/-- Every command answers a next state: the spec names no condition that stops the part (00, 0.5). That
it leaves the rest of the queue and the part's clock as they stood, taking no time, is the model's
choice (notes/assumptions/1.md and 2.md). Without supply only the levels of the pins change, until the
supply comes up again: model's choice too (notes/assumptions/33.md); an eye's level that changes stands
since the reset no more (notes/assumptions/11.md). -/
def Obligations.CommandsAnswerNextStates : Prop :=
  (∀ (c : Instr) (s : State), ∃ t, exec c s = .next t ∧ t.pending = s.pending ∧ t.now = s.now) ∧
  (∀ (c : Instr) (s : State), s.powered = false → (∀ baud fsel, c ≠ .hardwareReset .power baud fsel) →
    exec c s = .next (match c with
      | .encoderCount .encA => { s with track := { s.track with encA := !s.track.encA } }
      | .encoderCount .encB => { s with track := { s.track with encB := !s.track.encB } }
      | .eyeInputChange .eyeIn b =>
        { s with track := { s.track with eyeIn := s.track.eyeIn.see b } }
      | .eyeInputChange .eyeCk b =>
        { s with track := { s.track with eyeCk := s.track.eyeCk.see b } }
      | .guardInputChange b => { s with sup := { s.sup with guardHigh := b, guardHighSince := none } }
      | .lossOfPower =>
        { s with
          store :=
            { s.store with
              image := if s.store.saving.isSome then none else s.store.image, saving := none } }
      | _ => s)) ∧
  ∀ (f : EyeFilter) (b : Bool),
    f.see b = { f with input := b, fromReset := f.fromReset && f.input == b }

/-- LAMP-A's cycle runs exactly while an attention condition holds, each phase 250 ms long, and LAMP-G's
dimming cycle is lit for 1.25 ms in each 5 ms (R42, R43). That LAMP-A is looked at where a command ends
is the model's choice (notes/assumptions/35.md). The output pins follow the state: GATE-IN is open only
in RUN, or in FAILSAFE in FS-CONTINUE with stop pending clear, with the hold-source set empty and no
restart pending (R28, R37); a bay's gate while its over-gate count is above 0 (R122); LAMP-R while the
alarm list is non-empty; LAMP-A in the lit phase of its cycle; LAMP-G steadily in RUN, in the lit phase
of its cycle in HOLD and STOPPING, and not in START, READY and FAILSAFE (R42). -/
def Obligations.OutputPinsFollowTheState : Prop :=
  (∀ s : State,
    (s.attention = true ↔
      (∃ b : Bay, s.sort.bays[b].state = some .blocked ∨
        ((s.cfg.bays[b] = .regrade ∨ s.cfg.bays[b] = .mixed) ∧
          s.cfg.bundling.capacity[b] ≤ s.sort.bays[b].occupancy.toNat)) ∨
      s.cfg.bundling.chuteCapacity ≤ s.sort.chuteOccupancy.toNat ∨
      s.heads.preWarning = true ∨ s.printer.online = false) ∧
    (settle s).sup =
      { s.sup with
        lampA :=
          if s.attention then some (s.sup.lampA.getD { lit := true, ends := s.now + 1000 })
          else none } ∧
    (s.powered = true →
      (∀ p, s.sup.lampA = some p → p.ends ≤ s.now →
        exec .lampABlink s =
          .next (settle
            { s with sup := { s.sup with lampA := some { lit := !p.lit, ends := s.now + 1000 } } })) ∧
      ((∀ p, s.sup.lampA = some p → s.now < p.ends) → exec .lampABlink s = .next (settle s)) ∧
      (∀ p, s.sup.lampG = some p → p.ends ≤ s.now →
        exec .lampGDim s =
          .next (settle
            { s with
              sup :=
                { s.sup with
                  lampG :=
                    some { lit := !p.lit, ends := s.now + (if p.lit then 15 else 5) } } })) ∧
      ((∀ p, s.sup.lampG = some p → s.now < p.ends) → exec .lampGDim s = .next (settle s)))) ∧
  (∀ s : State, s.powered = true →
    (s.gateInOpen = true ↔
      s.sup.holds = [] ∧ s.store.restart = .none ∧
        (s.sup.line = .run ∨
          s.sup.line = .failsafe ∧ s.sup.failSafe = .continue ∧ s.sup.stopPending = false)) ∧
    (∀ b : Bay, s.gateOpen b = true ↔ 0 < s.sort.bays[b].overGate) ∧
    (s.lampR = true ↔ s.sup.alarms ≠ []) ∧
    (s.lampA = true ↔ ∃ p, s.sup.lampA = some p ∧ p.lit = true) ∧
    (s.sup.line = .run → s.lampG = true) ∧
    ((s.sup.line = .hold ∨ s.sup.line = .stopping) →
      (s.lampG = true ↔ ∃ p, s.sup.lampG = some p ∧ p.lit = true)) ∧
    ((s.sup.line = .start ∨ s.sup.line = .ready ∨ s.sup.line = .failsafe) → s.lampG = false))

◆ Requirement
Above are the entries. Quote exactly the lines from the one bearing "it leaves the" through the one bearing "dimming cycle is".

◆ Result of the task
it leaves the rest of the queue and the part's clock as they stood, taking no time, is the model's
choice (notes/assumptions/1.md and 2.md). Without supply only the levels of the pins change, until the
supply comes up again: model's choice too (notes/assumptions/33.md); an eye's level that changes stands
since the reset no more (notes/assumptions/11.md). -/
def Obligations.CommandsAnswerNextStates : Prop :=
  (∀ (c : Instr) (s : State), ∃ t, exec c s = .next t ∧ t.pending = s.pending ∧ t.now = s.now) ∧
  (∀ (c : Instr) (s : State), s.powered = false → (∀ baud fsel, c ≠ .hardwareReset .power baud fsel) →
    exec c s = .next (match c with
      | .encoderCount .encA => { s with track := { s.track with encA := !s.track.encA } }
      | .encoderCount .encB => { s with track := { s.track with encB := !s.track.encB } }
      | .eyeInputChange .eyeIn b =>
        { s with track := { s.track with eyeIn := s.track.eyeIn.see b } }
      | .eyeInputChange .eyeCk b =>
        { s with track := { s.track with eyeCk := s.track.eyeCk.see b } }
      | .guardInputChange b => { s with sup := { s.sup with guardHigh := b, guardHighSince := none } }
      | .lossOfPower =>
        { s with
          store :=
            { s.store with
              image := if s.store.saving.isSome then none else s.store.image, saving := none } }
      | _ => s)) ∧
  ∀ (f : EyeFilter) (b : Bool),
    f.see b = { f with input := b, fromReset := f.fromReset && f.input == b }

/-- LAMP-A's cycle runs exactly while an attention condition holds, each phase 250 ms long, and LAMP-G's
dimming cycle is lit for 1.25 ms in each 5 ms (R42, R43). That LAMP-A is looked at where a command ends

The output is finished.